- Aim of the task
In the data that follows, find the line with "pathStart d p"; transcribe it, every later line up to the one with "def ptForce (d", and that line as well, exactly and with no others.

- Collected data
/-- A make or break time has elapsed: the next coil change, and the read-back of this one (R241, R260).
(DEDUCED, log 76; DESIGN CHOICE, log 94) -/
def pathTime (d : Dev) (p : Nat) : Dev :=
  match d.run? p with
  | none => d
  | some r =>
    if r.pwait ≠ .time then d
    else
      match r.cfg.path[r.step]? with
      | none => d
      | some e =>
        let back := fun (x : Dev) => rbPush x (.read (driverOf e.relay) (.path p e.relay false) 0)
        if r.making then
          (if r.step + 1 < r.cfg.path.length then back (pathChange d p (r.step + 1) true)
           else back (d.setRun p { r with pwait := .readback }))
        else if 0 < r.step then back (pathChange d p (r.step - 1) false)
        else back (d.setRun p { r with pwait := .readback })

/-! Execution (Table 8.5). -/

/-- The overrides of a bound channel (R239). -/
def ptOver (d : Dev) (p : Nat) (c : PtCfg) (n : Nat) (isA : Bool) : Over :=
  let mode := if !isA then 2 else if c.mode = 1 ∨ c.mode = 4 then 0 else if c.mode = 2 then 1 else if c.mode = 3 then 2
    else d.nat O.chForceMode n
  { point := p, mode := mode, src := if isA then b2n c.seqTarget else 0, level := c.level,
    limV := if c.vPos = 0 ∧ c.vNeg = 0 then none else some (c.vPos, c.vNeg),
    limI := if c.iPos = 0 ∧ c.iNeg = 0 then none else some (c.iPos, c.iNeg),
    rng := (List.range 6).map (fun k => bits c.rng (8 * k + 7) (8 * k)) }

def ptBindCh (d : Dev) (p : Nat) (c : PtCfg) (n : Nat) (isA : Bool) : Dev :=
  (d.onChan n fun x => { x with override := some (ptOver d p c n isA) }).setN O.chApBound p n
def ptUnbindCh (d : Dev) (n : Nat) : Dev :=
  if n = 0xFF then d else (d.onChan n fun x => { x with override := none, reselect := false }).setN O.chApBound 0xFFFF n

/-- Grant (R240): every resource is taken and the path begun. -/
def ptGrant (d : Dev) (p : Nat) (r : PtRun) (a : Nat) : Dev :=
  let b := if r.cfg.usesB then r.cfg.chanB else 0xFF
  let d := ptBindCh d p r.cfg a true
  let d := if b = 0xFF then d else ptBindCh d p r.cfg b false
  let d := ((d.bump O.ptRuns p).setI O.ptLastStart d.now p).setN O.ptUsed (b * 256 + a) p
  let d := d.bump O.pscGranted
  let d := ptSet (d.setRun p { r with chA := a, chB := b }) p 2
  pathStart d p

/-- The execution leaves for RELEASE: apertures stopped, sequencer stopped, pair disengaged, channels disabled. -/
def ptLeave (d : Dev) (p st : Nat) : Dev :=
  match d.run? p with
  | none => d
  | some r =>
    let stop := fun (x : Dev) (n : Nat) =>
      if (x.chan n).ap.running then apRefresh (x.onChan n fun c => { c with ap := { c.ap with stopAt := some x.clk } }) n else x
    let d := r.chans.foldl stop d
    let d := if r.cfg.useSeq && decide (d.nat O.seqState r.chA ≠ 0) then seqHalt d r.chA else d
    let d := if r.cfg.mode = 5 ∧ d.on O.chCascEngage r.chA then disengage d r.chA false else d
    let d := r.chans.foldl disableChannel d
    pscRefresh (ptSet (d.setRun p { r with status := st, pathDone := false, pwait := .idle }) p 7)

/-- STOP of a point (Table 8.5). -/
def ptStop (d : Dev) (p : Nat) : Dev :=
  let st := d.nat O.ptState p
  if st = 0 ∨ st = 7 then d else if st = 1 then ptEnd d p 8 else ptLeave d p 8

/-- Enable of the bound channels at the end of CONNECT (R242). (DEDUCED, log 74) -/
def ptEnable (d : Dev) (p : Nat) (r : PtRun) : Dev :=
  let d := if r.cfg.useSeq then seqArm (if d.nat O.seqState r.chA = 0 then d else seqHalt d r.chA) r.chA else d
  let go := fun (x : Option Dev) (n : Nat) => match x with
    | none => none
    | some y => match enableChannel y n with | .ok z => some z | .error _ => none
  match r.chans.foldl go (some d) with
  | some x => ptSet x p 3
  | none => ptLeave d p 9

/-- Engagement of a valid pair (R123). (DEDUCED, log 74) -/
def engage (d : Dev) (i : Nat) : Dev :=
  let o := d.nat O.chCascPartner i
  let d := d.onChan i fun c => { c with engagedAt := some d.frame, ticked := false, innerN := 0, staleRun := 0, cascHeld := none,
                                        cascNew := [], trigPend := false, cascTarget := c.lastTarget }
  let d := d.onChan o fun c => { c with outerFirst := true, outerFrames := 0 }
  (((d.setN O.chCascEngage 1 i).setN O.chCascTicks 0 i).setN O.chCascStale 0 i)

/-- FORCE (Table 8.5); the start of the sequencer in the frame in which A enters Forcing is a start condition of Table 7.5.
(DEDUCED, log 74) -/
def ptForce (d : Dev) (p : Nat) (r : PtRun) : Dev :=
  let ls := d.nat O.chForceLoopState r.chA
  let (d, r) := if r.cfg.useSeq && !r.started && ls == 2 then
      (seqPointStart d r.chA (r.cfg.seg % 16384), { r with started := true }) else (d, r)
  let aOk := if r.cfg.mode = 3 then ls == 5 else ls == 2
  let bOk := r.chB == 0xFF || d.nat O.chForceLoopState r.chB == 5
  let d := d.setRun p r
  let d := if r.cfg.mode = 5 ∧ aOk ∧ bOk ∧ ¬ d.on O.chCascEngage r.chA ∧ cascadeValid d r.chA ∧ d.nat O.chCascPartner r.chA = r.chB
    then engage d r.chA else d
  let casc := decide (r.cfg.mode ≠ 5) || d.on O.chCascEngage r.chA
  if !(aOk && bOk && casc) then d
  else if r.cfg.mode = 4 then ptSet d p 6
  else ptSet (d.setRun p { r with settleAt := d.frame }) p 4

/-- The aperture parameters of a point (R206, R239). -/
def ptApCfg (d : Dev) (p : Nat) (c : PtCfg) (n : Nat) : ApCfg :=
  { mode := c.apMode, len := c.apLen, lenCyc := c.apLen, phase := c.apPhase, settle := d.nat O.chApSettle n, count := c.apCount,
    qty := c.apQty, dest := c.dest, bind := p }

/-- The aperture sequences of A and B start with one t0 (R242). -/
def ptApStart (d : Dev) (p : Nat) (t0 : Int) : Dev :=
  match d.run? p with
  | none => d
  | some r =>
    let d := r.chans.foldl (fun x n => apRefresh (x.onChan n (apStart (ptApCfg x p r.cfg n) t0)) n) d
    d.setRun p { r with awaitEdge := false }

/-- SETTLE has elapsed (Table 8.5). (DESIGN CHOICE, log 94) -/
def ptSettled (d : Dev) (p : Nat) : Dev :=
  match d.run? p with
  | none => d
  | some r =>
    if d.nat O.ptState p ≠ 4 then d
    else
      let d := ptSet d p 5
      if r.cfg.apStart = 1 then d.setRun p { r with awaitEdge := true } else ptApStart d p d.clk

/-- Bound channel LOST, or safed. (DEDUCED, log 74) -/
def chLost (d : Dev) (n : Nat) : Bool :=
  let s := d.nat O.laneState (n / 8)
  s == lsLost || s == lsFault || s == lsOff
def chSafed (d : Dev) (n : Nat) : Bool := bit (d.lane (n / 8)).safed (n % 8)

/-- A safed slot's ramp is complete, or the slot is not safed (Table 8.10). -/
def rampComplete (d : Dev) (n : Nat) : Bool :=
  !chSafed d n || decide (d.nat O.laneState (n / 8) ≠ lsRun) ||
  (match (d.lane (n / 8)).status with | some s => bit (s.slots.getD (n % 8) ⟨0, 0, 0⟩).flags 2 | none => false)

/-- RELEASE (Table 8.5, R241). -/
def ptRelease (d : Dev) (p : Nat) (r : PtRun) : Dev :=
  if r.pathDone then
    let d := ptUnbindCh (ptUnbindCh d r.chA) r.chB
    ptEnd d p r.status
  else if r.pwait ≠ .idle then d
  else if r.chans.all (fun n => d.nat O.chForceLoopState n == 0 && rampComplete d n) then pathBreak d p else d

/-- What one dispatch pass does for an execution that is under way. -/
def ptProgress (d : Dev) (p : Nat) : Dev :=
  match d.run? p with
  | none => d
  | some r =>
    let st := d.nat O.ptState p
    if st = 1 then d
    else if st = 7 then ptRelease d p r
    else if r.lost then ptLeave d p 4
    else if r.chans.any (chLost d) then ptLeave d p 4
    else if r.chans.any (chSafed d) then ptLeave d p 10
    else if st = 2 then
      (if r.settled && r.pathDone && r.chans.all (fun n => d.nat O.laneState (n / 8) == lsRun) then ptEnable d p r else d)
    else if st = 3 then ptForce d p r
    else d

/-! Dispatch (R253, R254). -/

/-- Order of two waiting requests. -/
def reqBefore (a b : Nat × PtRun) : Bool :=
  let k := fun (x : Nat × PtRun) => [x.2.reqFrame, 1 - b2n x.2.favoured, x.2.requester, x.2.pos, x.1]
  decide (k a < k b)
def insertReq (x : Nat × PtRun) : List (Nat × PtRun) → List (Nat × PtRun)
  | [] => [x]
  | y :: t => if reqBefore x y then x :: y :: t else y :: insertReq x t
def sortReqs (l : List (Nat × PtRun)) : List (Nat × PtRun) := l.foldr insertReq []

/-- State of one pass: the device as the pass found it and now, resources held at its start, resources that requests of this
pass have taken or barred with the frame of the request that did. -/
structure PassSt where
  start : Dev
  dev : Dev
  held : List Nat
  claimed : List (Nat × Nat) := []

/-- A resource of the pass is held by an execution, or taken or barred by an earlier request. -/
def PassSt.busy (s : PassSt) (x : Nat) : Bool := s.held.contains x || s.claimed.any (fun e => e.1 == x)
/-- A resource that was free for point `p` at the start of the pass and that a request of frame `f` has taken or barred since
(R254). -/
def PassSt.lostTo (s : PassSt) (p f x : Nat) : Bool :=
  s.claimed.contains (x, f) && !s.held.contains x && (decide (96 ≤ x) || !chBusy s.start p x)
/-- The request of frame `f` takes or bars its resources. -/
def PassSt.claim (s : PassSt) (f : Nat) (xs : List Nat) (d : Dev) : PassSt :=
  { s with dev := d, claimed := xs.map (fun x => (x, f)) ++ s.claimed }

/-- A tie loss, and the favour after four in a row (R254). -/
def tieLoss (d : Dev) (p : Nat) (r : PtRun) : Dev :=
  ((d.setRun p { r with ties := r.ties + 1, favoured := r.favoured || decide (4 ≤ r.ties + 1) }).bump O.ptConflicts p).bump O.pscTies

/-- One request of a pass (R253): it is granted, or it bars what it needs, of a pool the channel it would have taken.
(DEDUCED, log 74) -/
def passOne (s : PassSt) (e : Nat × PtRun) : PassSt :=
  let d := s.dev
  let p := e.1
  let r := e.2
  let needs := r.cfg.needs
  let pool := if r.cfg.pooled then poolChannels d r.cfg else [r.cfg.bind]
  let cand := pool.find? fun n => !s.busy (resCh n) && !chBusy d p n
  let orphan := r.cfg.path.any (fun x => rbBit d.psc.rb.orphans x.relay)
  let free := needs.all (fun x => !s.busy x) && !orphan && (!r.cfg.usesB || !chBusy d p r.cfg.chanB)
  match cand, free with
  | some a, true => s.claim r.reqFrame (resCh a :: needs) (ptGrant d p r a)
  | _, _ =>
    let chs := match cand with | some a => [resCh a] | none => if r.cfg.pooled then [] else [resCh r.cfg.bind]
    let tie := needs.any (s.lostTo p r.reqFrame) || (cand.isNone && pool.any (fun n => s.lostTo p r.reqFrame (resCh n)))
    s.claim r.reqFrame (chs ++ needs) (if tie then tieLoss d p r else d)

/-- Executions found active after a controller reset end RESET (Table 8.10). -/
def pscReset (d : Dev) : Dev :=
  let d := d.psc.runs.foldl (fun x e => ptEnd (ptUnbindCh (ptUnbindCh x e.2.chA) e.2.chB) e.1 11) d
  { d with psc := { d.psc with resetPend := false } }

- Exercise answer
  pathStart d p

/-- The execution leaves for RELEASE: apertures stopped, sequencer stopped, pair disengaged, channels disabled. -/
def ptLeave (d : Dev) (p st : Nat) : Dev :=
  match d.run? p with
  | none => d
  | some r =>
    let stop := fun (x : Dev) (n : Nat) =>
      if (x.chan n).ap.running then apRefresh (x.onChan n fun c => { c with ap := { c.ap with stopAt := some x.clk } }) n else x
    let d := r.chans.foldl stop d
    let d := if r.cfg.useSeq && decide (d.nat O.seqState r.chA ≠ 0) then seqHalt d r.chA else d
    let d := if r.cfg.mode = 5 ∧ d.on O.chCascEngage r.chA then disengage d r.chA false else d
    let d := r.chans.foldl disableChannel d
    pscRefresh (ptSet (d.setRun p { r with status := st, pathDone := false, pwait := .idle }) p 7)

/-- STOP of a point (Table 8.5). -/
def ptStop (d : Dev) (p : Nat) : Dev :=
  let st := d.nat O.ptState p
  if st = 0 ∨ st = 7 then d else if st = 1 then ptEnd d p 8 else ptLeave d p 8

/-- Enable of the bound channels at the end of CONNECT (R242). (DEDUCED, log 74) -/
def ptEnable (d : Dev) (p : Nat) (r : PtRun) : Dev :=
  let d := if r.cfg.useSeq then seqArm (if d.nat O.seqState r.chA = 0 then d else seqHalt d r.chA) r.chA else d
  let go := fun (x : Option Dev) (n : Nat) => match x with
    | none => none
    | some y => match enableChannel y n with | .ok z => some z | .error _ => none
  match r.chans.foldl go (some d) with
  | some x => ptSet x p 3
  | none => ptLeave d p 9

/-- Engagement of a valid pair (R123). (DEDUCED, log 74) -/
def engage (d : Dev) (i : Nat) : Dev :=
  let o := d.nat O.chCascPartner i
  let d := d.onChan i fun c => { c with engagedAt := some d.frame, ticked := false, innerN := 0, staleRun := 0, cascHeld := none,
                                        cascNew := [], trigPend := false, cascTarget := c.lastTarget }
  let d := d.onChan o fun c => { c with outerFirst := true, outerFrames := 0 }
  (((d.setN O.chCascEngage 1 i).setN O.chCascTicks 0 i).setN O.chCascStale 0 i)

/-- FORCE (Table 8.5); the start of the sequencer in the frame in which A enters Forcing is a start condition of Table 7.5.
(DEDUCED, log 74) -/
def ptForce (d : Dev) (p : Nat) (r : PtRun) : Dev :=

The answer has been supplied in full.